++++ Material provided

-- ==== Sys2Proof/Certificates/Slice0/Obligations.lean ====
section
/-! DEFINITION. Obligations.lean: the statements about the machine. Each says which rule of the spec it formalises, or which
choice of the model it rests on. -/

open Sys2Proof Sys2Proof.Machine

/-! ### The whole machine -/

/-- A step on a queue with a command at its front is that command's meaning on the state with the queue's rest; on an empty
queue the block idles: nothing is sent, and one cycle of the 125 MHz counter passes (model's choice, log 1). -/
def Obligations.StepRunsTheFront : Prop :=
  (∀ (s : State) (i : Instr) (rest : List Instr), s.pending = i :: rest → step s = exec i { s with pending := rest }) ∧
  ∀ s : State, s.pending = [] →
    step s = .next { s with out := [], clk := ⟨s.clk.merid + s.clk.addend, s.clk.addend, s.clk.cycles + 1⟩ }

/-- Whatever a command does, it leaves the queue of waiting commands as it finds it; so a step takes exactly one command
from the queue. -/
def Obligations.CommandsKeepTheQueue : Prop :=
  (∀ (i : Instr) (s t : State), exec i s = .next t → t.pending = s.pending) ∧
  ∀ s t : State, step s = .next t → t.pending = s.pending.tail

/-- R431: below 5.4 V everything is undefined until VIN has been off; the mark of that band also stands for a DRAM stack
above the limit of R482 (log 109). Nothing else ever stops the machine. A command stops exactly when that mark stands and
the command is none of the two by which VIN itself moves, and then with that one fault; no command is refused. -/
def Obligations.OnlyTheUndefinedBandStops : Prop :=
  ∀ (i : Instr) (s : State),
    (s.power.vin = .undefinedBand ∧ i ≠ .vinOff ∧ i ≠ .vinBelowLimit → exec i s = .fault .undefinedBehaviour) ∧
    (¬(s.power.vin = .undefinedBand ∧ i ≠ .vinOff ∧ i ≠ .vinBelowLimit) → ∃ t, exec i s = .next t)

/-- R353, R355, R429: during a freeze every command is lost, but for those of the supply, of RESET_N, of the reset
sequence, of CAN FD and of the hosts that the management core serves: it changes nothing and sends nothing. -/
def Obligations.FreezeLosesTheRest : Prop :=
  ∀ (i : Instr) (s : State), s.power.vin = .running → s.power.freeze.isSome = true → reachesCore i = false → IsLost i s

/-- Every step keeps the stores in order: the memory in its one canonical form, the dictionary and the contents of the
DOMAIN objects strictly rising by key. -/
def Obligations.EveryStepKeepsTheStores : Prop :=
  ∀ s t : State, s.Inv → step s = .next t → t.Inv

/-- The state after reset has its stores in order, no command waits, and nothing has been sent. -/
def Obligations.ResetHasItsStoresInOrder : Prop :=
  State.reset.Inv ∧ State.reset.pending = [] ∧ State.reset.out = []

/-- R448, R449: at power-on the start sequence stands before its first stage, the hold is set, no management core runs yet,
and no channel, flow, port, link, session, commit or event exists. -/
def Obligations.ResetStartsTheSequence : Prop :=
  State.reset.power.stage = 0 ∧ State.reset.power.hold = true ∧ State.reset.power.core = false ∧
  State.reset.power.vin = .running ∧ State.reset.chans = [] ∧ State.reset.flows = [] ∧ State.reset.ports = [] ∧
  State.reset.links = [] ∧ State.reset.exfer.sessions = [] ∧ State.reset.commit.sessions = [] ∧
  State.reset.commit.pending = [] ∧ State.reset.evt.log = [] ∧ State.reset.evt.newest = 0 ∧
  State.reset.clk.merid = 0 ∧ ∀ idx sub, State.reset.obj idx sub = defaultOf (key idx sub)

/-! ### Commits, objects and long operations -/

/-- R379: a client with no session and fewer than four sessions open opens one by a non-zero identifier; it holds no write
yet, and the write is confirmed. Writing 0 abandons it. R379: a Staged write that passes its checks is held in its client's
session, an earlier write of the same object and range gives way to it, and no object changes. 60 s after the last write
the session is abandoned, with its event. -/
def Obligations.SessionsHoldWritesAndExpire : Prop :=
  (∀ (s : State) (c : Client) (ident : Nat), ident ≠ 0 → ident < 2 ^ 32 → s.coreUp = true →
    s.begun.writeCode c (numWrite 0x2F00 1 4 ident) = 0 → s.sessionOf c = none → s.commit.sessions.length < 4 →
    Completes (.commitSessionOpen c ident) s fun t =>
      t.sessionOf c = some ⟨c, ident, [], s.now⟩ ∧ (t.regsOf c).ident = ident ∧ (t.regsOf c).status = 1 ∧
      t = { s with commit := t.commit, out := [.confirm c 0] } ∧ t.commit.pending = s.commit.pending ∧
      ∀ d, d ≠ c → t.sessionOf d = s.sessionOf d) ∧
  (∀ (s : State) (c : Client), s.coreUp = true → s.begun.writeCode c (numWrite 0x2F00 1 4 0) = 0 →
    Completes (.commitSessionAbandon c) s fun t =>
      t.sessionOf c = none ∧ (t.regsOf c).ident = 0 ∧ t = { s with commit := t.commit, out := [.confirm c 0] } ∧
      t.commit.pending = s.commit.pending ∧ ∀ d, d ≠ c → t.sessionOf d = s.sessionOf d) ∧
  (∀ (s : State) (c : Client) (w : HostWrite) (x : Session) (r : ObjRow), s.coreUp = true → s.begun.writeCode c w = 0 →
    rowOf w.obj.idx w.obj.sub = some r → r.apply = .staged → s.begun.stagedCode w.obj = 0 → s.begun.sessionOf c = some x →
    Completes (.stagedWrite c w) s fun t =>
      t.sessionOf x.client = some { x with
        writes := (x.writes.filter fun y => !(sameWrite y (s.begun.throughWindow w))) ++ [s.begun.throughWindow w]
        last := s.now } ∧
      t = { s with commit := t.commit, out := [.confirm c 0] } ∧ t.commit.pending = s.commit.pending) ∧
  (∀ (s : State) (c : Client) (x : Session), s.allServed = true → s.sessionOf c = some x →
    Completes (.sessionTimeout c) s fun t =>
      t.sessionOf c = none ∧ (t.regsOf c).status = 0 ∧ SameStore s t ∧ t.commit.pending = s.commit.pending ∧
      t.evt = (((s.begun.until (secT 60 + x.last)).raiseUnit 0x0803 x.ident)).evt)

/-- R380, R381: a commit that passes every check becomes pending with its target and its epoch, its session closes, and the
write is confirmed; an implicit commit takes the instant 1 ms ahead, and is no way to write the pair's and the canvas's
objects that need a commit of their own (0x08000022). No object changes. R382: the first pending commit comes into force at
its target, whole; the others stay pending. (Which commits of a canvas are relayed instead: log 126, 129.) -/
def Obligations.CommitsBecomePendingAndComeIntoForce : Prop :=
  (∀ (s : State) (c : Client) (x : Session), s.coreUp = true → s.begun.writeCode c (numWrite 0x2F00 5 1 1) = 0 →
    s.begun.sessionOf c = some x → (s.regsOf c).relay ≠ 1 → s.begun.canvasCommit x.writes = false →
    x.writes.any s.begun.canvasFrame = false →
    s.begun.judgeCommit x.writes (secT (s.regsOf c).secs + nsT (s.regsOf c).nanos) = 0 →
    Answers (.commitExecute c) s
      ((((s.begun.enrol (some c) x.ident (secT (s.regsOf c).secs + nsT (s.regsOf c).nanos) (s.regsOf c).epoch x.writes
        false).accepted).closeSession c).say (.confirm c 0))) ∧
  (∀ (s : State) (c : Client) (w : HostWrite) (r : ObjRow), s.coreUp = true → s.begun.writeCode c w = 0 →
    rowOf w.obj.idx w.obj.sub = some r → r.apply = .staged → s.begun.stagedCode w.obj = 0 → s.begun.sessionOf c = none →
    w.obj ≠ ⟨0x2200, 1⟩ → w.obj ≠ ⟨0x2200, 7⟩ → s.begun.canvasCommit [w] = false →
    s.begun.judgeCommit [s.begun.throughWindow w] (msT 1 + s.now) = 0 →
    Answers (.implicitCommit c w) s
      ((((s.begun.enrol (some c) 0 (msT 1 + s.now) 0 [s.begun.throughWindow w] false).accepted).onRegs c
        fun r => { r with status := 2 }).say (.confirm c 0))) ∧
  (∀ (s : State) (c : Client) (w : HostWrite) (r : ObjRow), s.coreUp = true → s.begun.writeCode c w = 0 →
    rowOf w.obj.idx w.obj.sub = some r → r.apply = .staged → s.begun.stagedCode w.obj = 0 → s.begun.sessionOf c = none →
    w.obj = ⟨0x2200, 1⟩ ∨ w.obj = ⟨0x2200, 7⟩ ∨ s.begun.canvasCommit [w] = true →
    TurnedDown (.implicitCommit c w) s c 0x08000022) ∧
  (∀ (s : State) (c : Option Client) (ident target epoch : Nat) (ws : List HostWrite) (relayed : Bool),
    ∃ p, (s.enrol c ident target epoch ws relayed).commit.pending = s.commit.pending ++ [p] ∧ p.target = target ∧
      p.writes = ws ∧ p.ident = ident ∧ (epoch ≠ 0 → p.epoch = epoch) ∧
      (s.enrol c ident target epoch ws relayed).bytes = s.bytes) ∧
  (∀ (s : State) (p : PendingCommit) (rest : List PendingCommit), s.allServed = true →
      s.commit.pending = p :: rest → p.relayed = false →
      Answers .commitTarget s
        (((s.begun.until p.target).onCommit fun x => { x with pending := rest }).putInForce p))

/-- R384: the latest pending commit is withdrawn by its identifier up to 1 ms before its target. R381, R384: an execute
with no open session, and a withdrawal of what is not pending, are rejected with 0x08000022 and change nothing. -/
def Obligations.CommitsAreWithdrawnOrTurnedDown : Prop :=
  (∀ (s : State) (c d : Client) (p : PendingCommit) (front : List PendingCommit), s.coreUp = true → p.ident ≠ 0 →
      p.ident < 2 ^ 32 → s.begun.writeCode c (numWrite 0x2F00 0xC 4 p.ident) = 0 → s.commit.pending = front ++ [p] →
      msT 1 + s.now ≤ p.target → s.commit.relay = none → p.client = some d →
      Completes (.commitWithdraw c p.ident) s fun t =>
        t.commit.pending = front ∧ (t.regsOf d).status = 5 ∧ SameStore s t) ∧
  (∀ (s : State) (c : Client), s.coreUp = true → s.begun.writeCode c (numWrite 0x2F00 5 1 1) = 0 → s.sessionOf c = none →
    Answers (.commitExecute c) s (s.begun.say (.confirm c 0x08000022))) ∧
  (∀ (s : State) (c : Client) (ident : Nat), s.coreUp = true → ident < 2 ^ 32 →
    s.begun.writeCode c (numWrite 0x2F00 0xC 4 ident) = 0 → s.commit.pending = [] →
    Answers (.commitWithdraw c ident) s (s.begun.say (.confirm c 0x08000022)))

/-- R375, R377: a write that passes its checks takes its place: an Immediate object changes at once (and its covered image
is computed anew, R372), a Frame object of a disabled channel likewise once every configuration ahead stays admissible (the
last slots of a channel that still runs go on with what was in force), and the Frame objects of Atlas join the pending set.
A session marked for relay at the master of a canvas holds the Frame objects of the canvas channel (model's reading, log
129). A write that fails a check is answered with that check's abort code and changes nothing; so is a Frame write of an
enabled channel. -/
def Obligations.ObjectWritesTakeEffectOrChangeNothing : Prop :=
  (∀ (s : State) (c : Client) (w : HostWrite) (r : ObjRow), Writable s c w → rowOf w.obj.idx w.obj.sub = some r →
    r.apply = .immediate → s.begun.busyWrite w.obj = false → actsAtOnce (baseOf w.obj.idx w.obj.sub) w.obj.sub = false →
    Granted (.objectWrite c w) s c ((s.begun.putWrite w).surveyChanged w.obj.idx w.obj.sub)) ∧
  (∀ (s : State) (c : Client) (w : HostWrite), s.coreUp = true → s.begun.writeCode c w ≠ 0 →
    TurnedDown (.objectWrite c w) s c (s.begun.writeCode c w)) ∧
  (∀ (s : State) (c : Client) (w : HostWrite) (r : ObjRow), Writable s c w → rowOf w.obj.idx w.obj.sub = some r →
    r.apply = .frame → ¬baseOf w.obj.idx w.obj.sub ∈ [0x2A00, 0x2A10, 0x2200] →
    s.begun.relaySession c w = none → s.begun.frameBarred w = false → State.aheadCode s.begun (s.begun.putWrite w) = 0 →
    ((s.begun.chan (place w.obj.idx w.obj.sub).inst).running = false →
      Granted (.frameObjectWrite c w) s c ((s.begun.putWrite w).surveyChanged w.obj.idx w.obj.sub)) ∧
    ((s.begun.chan (place w.obj.idx w.obj.sub).inst).running = true →
      Granted (.frameObjectWrite c w) s c
        (((s.begun.putWrite w).surveyChanged w.obj.idx w.obj.sub).keepUndo s.begun s.now [w]))) ∧
  (∀ (s : State) (c : Client) (w : HostWrite) (r : ObjRow) (x : Session), Writable s c w →
    rowOf w.obj.idx w.obj.sub = some r → r.apply = .frame → s.begun.relaySession c w = some x →
    s.begun.frameBarred w = false → Granted (.frameObjectWrite c w) s c (s.begun.holdWrite x w)) ∧
  (∀ (s : State) (c : Client) (w : HostWrite) (r : ObjRow), Writable s c w → rowOf w.obj.idx w.obj.sub = some r →
    r.apply = .frame → baseOf w.obj.idx w.obj.sub ∈ [0x2A00, 0x2A10] →
    Granted (.frameObjectWrite c w) s c (s.begun.putWrite w)) ∧
  (∀ (s : State) (c : Client) (w : HostWrite) (r : ObjRow), Writable s c w → rowOf w.obj.idx w.obj.sub = some r →
    r.apply = .frame → ¬baseOf w.obj.idx w.obj.sub ∈ [0x2A00, 0x2A10, 0x2200] →
    s.begun.frameBarred w = true → TurnedDown (.frameObjectWrite c w) s c 0x08000022)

++++++++

Required action: Write out, from the lines above, only those from the line with "def Obligations.StepRunsTheFront : Prop" to the line with "(¬(s.power.vin = .undefinedBand", exactly as given, including the first and the last.

Written answer:
def Obligations.StepRunsTheFront : Prop :=
  (∀ (s : State) (i : Instr) (rest : List Instr), s.pending = i :: rest → step s = exec i { s with pending := rest }) ∧
  ∀ s : State, s.pending = [] →
    step s = .next { s with out := [], clk := ⟨s.clk.merid + s.clk.addend, s.clk.addend, s.clk.cycles + 1⟩ }

/-- Whatever a command does, it leaves the queue of waiting commands as it finds it; so a step takes exactly one command
from the queue. -/
def Obligations.CommandsKeepTheQueue : Prop :=
  (∀ (i : Instr) (s t : State), exec i s = .next t → t.pending = s.pending) ∧
  ∀ s t : State, step s = .next t → t.pending = s.pending.tail

/-- R431: below 5.4 V everything is undefined until VIN has been off; the mark of that band also stands for a DRAM stack
above the limit of R482 (log 109). Nothing else ever stops the machine. A command stops exactly when that mark stands and
the command is none of the two by which VIN itself moves, and then with that one fault; no command is refused. -/
def Obligations.OnlyTheUndefinedBandStops : Prop :=
  ∀ (i : Instr) (s : State),
    (s.power.vin = .undefinedBand ∧ i ≠ .vinOff ∧ i ≠ .vinBelowLimit → exec i s = .fault .undefinedBehaviour) ∧
    (¬(s.power.vin = .undefinedBand ∧ i ≠ .vinOff ∧ i ≠ .vinBelowLimit) → ∃ t, exec i s = .next t)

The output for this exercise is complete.